Representation unification uses tri-plane + point hybrid tokens for indoor scenes and NeRF-Gaussian latent codes for outdoor driving. Physics heads predict contact manifolds learned from sim friction randomization. Material property prediction (mass, friction, deformability) enables grasp planning even for novel objects.

Training data governance remains contentious: CAD models from manufacturers, synthetic room layouts, and robot teleop logs dominate mixes; raw consumer video usage declined after privacy settlements. Open SFMs lag closed models on outdoor long-tail (weather, construction sites) but match on structured indoor benchmarks.

中文

2026 SFM 继承 世界模型 雄心但优先 可行动空间查询 而非像素级视频。仓储机器人问:「考虑叉宽,此托盘能放 B3 架吗?」 — 模型返回 {feasible, confidence, blocking_objects} 无需完整运动规划。完整规划器将 SFM 输出作 启发 seed,规划时间缩短 5–20×。

表示统一tri-plane+点混合 token 表室内,NeRF-高斯潜码 表室外驾驶。物理头预测经 sim 摩擦随机化学习的 接触流形材料属性预测(质量、摩擦、可变形)支持对新物体的抓取规划。

训练数据治理 仍有争议:厂商 CAD、合成房间布局机器人遥操作日志 主导 mix;消费者 raw 视频在 隐私和解 后使用下降。开源 SFM 在 室外长尾 落后闭源,在 结构化室内 benchmark 持平。

7.1 与机器人栈集成 | Robotics Stack Integration

1
2
3
SFM latent → MoveIt / Isaac motion planner
→ GraspNet action head
→ Nav2 costmap overlay (affordance heatmap)

English: SFMs become the shared spatial memory across perception, planning, and NL instruction — replacing siloed depth nets + semantic seg + separate physics engine calls.

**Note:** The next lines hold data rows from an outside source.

-- ==== Sys2Proof/Laws/PerInstr.lean ====
section
/-!
SUPPORT. Sys2Proof/Laws/PerInstr.lean: for each constructor, the decoder reads the instruction back from its own word.
-/

namespace Sys2Proof.Laws

open Sys2Proof.Machine (field)

/-- The word of the instruction, if it has one, decodes to it. -/
def RoundTrip.Statement (i : Instr) : Prop := ∀ w, encode i = some w → decode w = some i

/-! ### Helpers -/

theorem RoundTrip.of_word {i : Instr} {n : Nat} (he : encode i = some (BitVec.ofNat 32 n))
    (hd : ∀ m, n = m → decode (BitVec.ofNat 32 m) = some i) : RoundTrip.Statement i := by
  intro w hw
  rw [he] at hw
  exact Option.some.inj hw ▸ hd n rfl

theorem RoundTrip.of_none {i : Instr} (he : encode i = none) : RoundTrip.Statement i := by
  intro w hw
  rw [he] at hw
  exact nomatch hw

theorem RoundTrip.fld_eq {n lo w : Nat} {x : BitVec n} (h : w / 2 ^ lo % 2 ^ n = x.toNat) : fld n lo w = x := by
  apply BitVec.eq_of_toNat_eq
  simp [fld, h]

theorem RoundTrip.none_or (x : Option Instr) : ((none : Option Instr) <|> x) = x := rfl

theorem RoundTrip.some_or (i : Instr) (x : Option Instr) : (some i <|> x) = some i := rfl

theorem RoundTrip.decode_S {n m : Nat} (hn : n < 2 ^ 32) (ht : n / 2 ^ 30 % 2 ^ 2 = 0) (hm : n / 2 ^ 24 % 2 ^ 6 = m) :
    decode (BitVec.ofNat 32 n) = decodeTagS m n := by
  unfold decode
  rw [BitVec.toNat_ofNat, Nat.mod_eq_of_lt hn]
  rw [show field n 31 30 = 0 from ht, show field n 29 24 = m from hm]
  rfl

theorem RoundTrip.decode_V {n m : Nat} (hn : n < 2 ^ 32) (ht : n / 2 ^ 30 % 2 ^ 2 = 1) (hm : n / 2 ^ 24 % 2 ^ 6 = m) :
    decode (BitVec.ofNat 32 n) = decodeTagV m n := by
  unfold decode
  rw [BitVec.toNat_ofNat, Nat.mod_eq_of_lt hn]
  rw [show field n 31 30 = 1 from ht, show field n 29 24 = m from hm]
  rfl

theorem RoundTrip.decode_M {n m : Nat} (hn : n < 2 ^ 32) (ht : n / 2 ^ 30 % 2 ^ 2 = 2) (hm : n / 2 ^ 24 % 2 ^ 6 = m) :
    decode (BitVec.ofNat 32 n) = decodeTagM m n := by
  unfold decode
  rw [BitVec.toNat_ofNat, Nat.mod_eq_of_lt hn]
  rw [show field n 31 30 = 2 from ht, show field n 29 24 = m from hm]
  rfl

theorem RoundTrip.decode_A {n m : Nat} (hn : n < 2 ^ 32) (ht : n / 2 ^ 30 % 2 ^ 2 = 3) (hm : n / 2 ^ 24 % 2 ^ 6 = m) :
    decode (BitVec.ofNat 32 n) = decodeTagA m n := by
  unfold decode
  rw [BitVec.toNat_ofNat, Nat.mod_eq_of_lt hn]
  rw [show field n 31 30 = 3 from ht, show field n 29 24 = m from hm]
  rfl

中文: SFM 成为感知、规划与自然语言指令间的 共享空间记忆 — 取代孤立的深度网络+语义分割+独立物理引擎调用。


八、参考链接 | References

  • Fei-Fei Li, “Spatial Intelligence” keynote themes (2025–2026)
  • UniSim, Genie, and world-model survey papers
  • SpatialBench 2026 leaderboard
  • 本系列:ai-timeline-2025-spatial-intelligence

Summary | 总结

2026 SFMs unify 2D, 3D, and physics in one latent space — the algorithmic backbone for embodied AI, AR, and industrial twins.

2026 SFM 在统一潜空间中融合 2D、3D 与物理 — 具身 AI、AR 与工业孪生的算法骨干。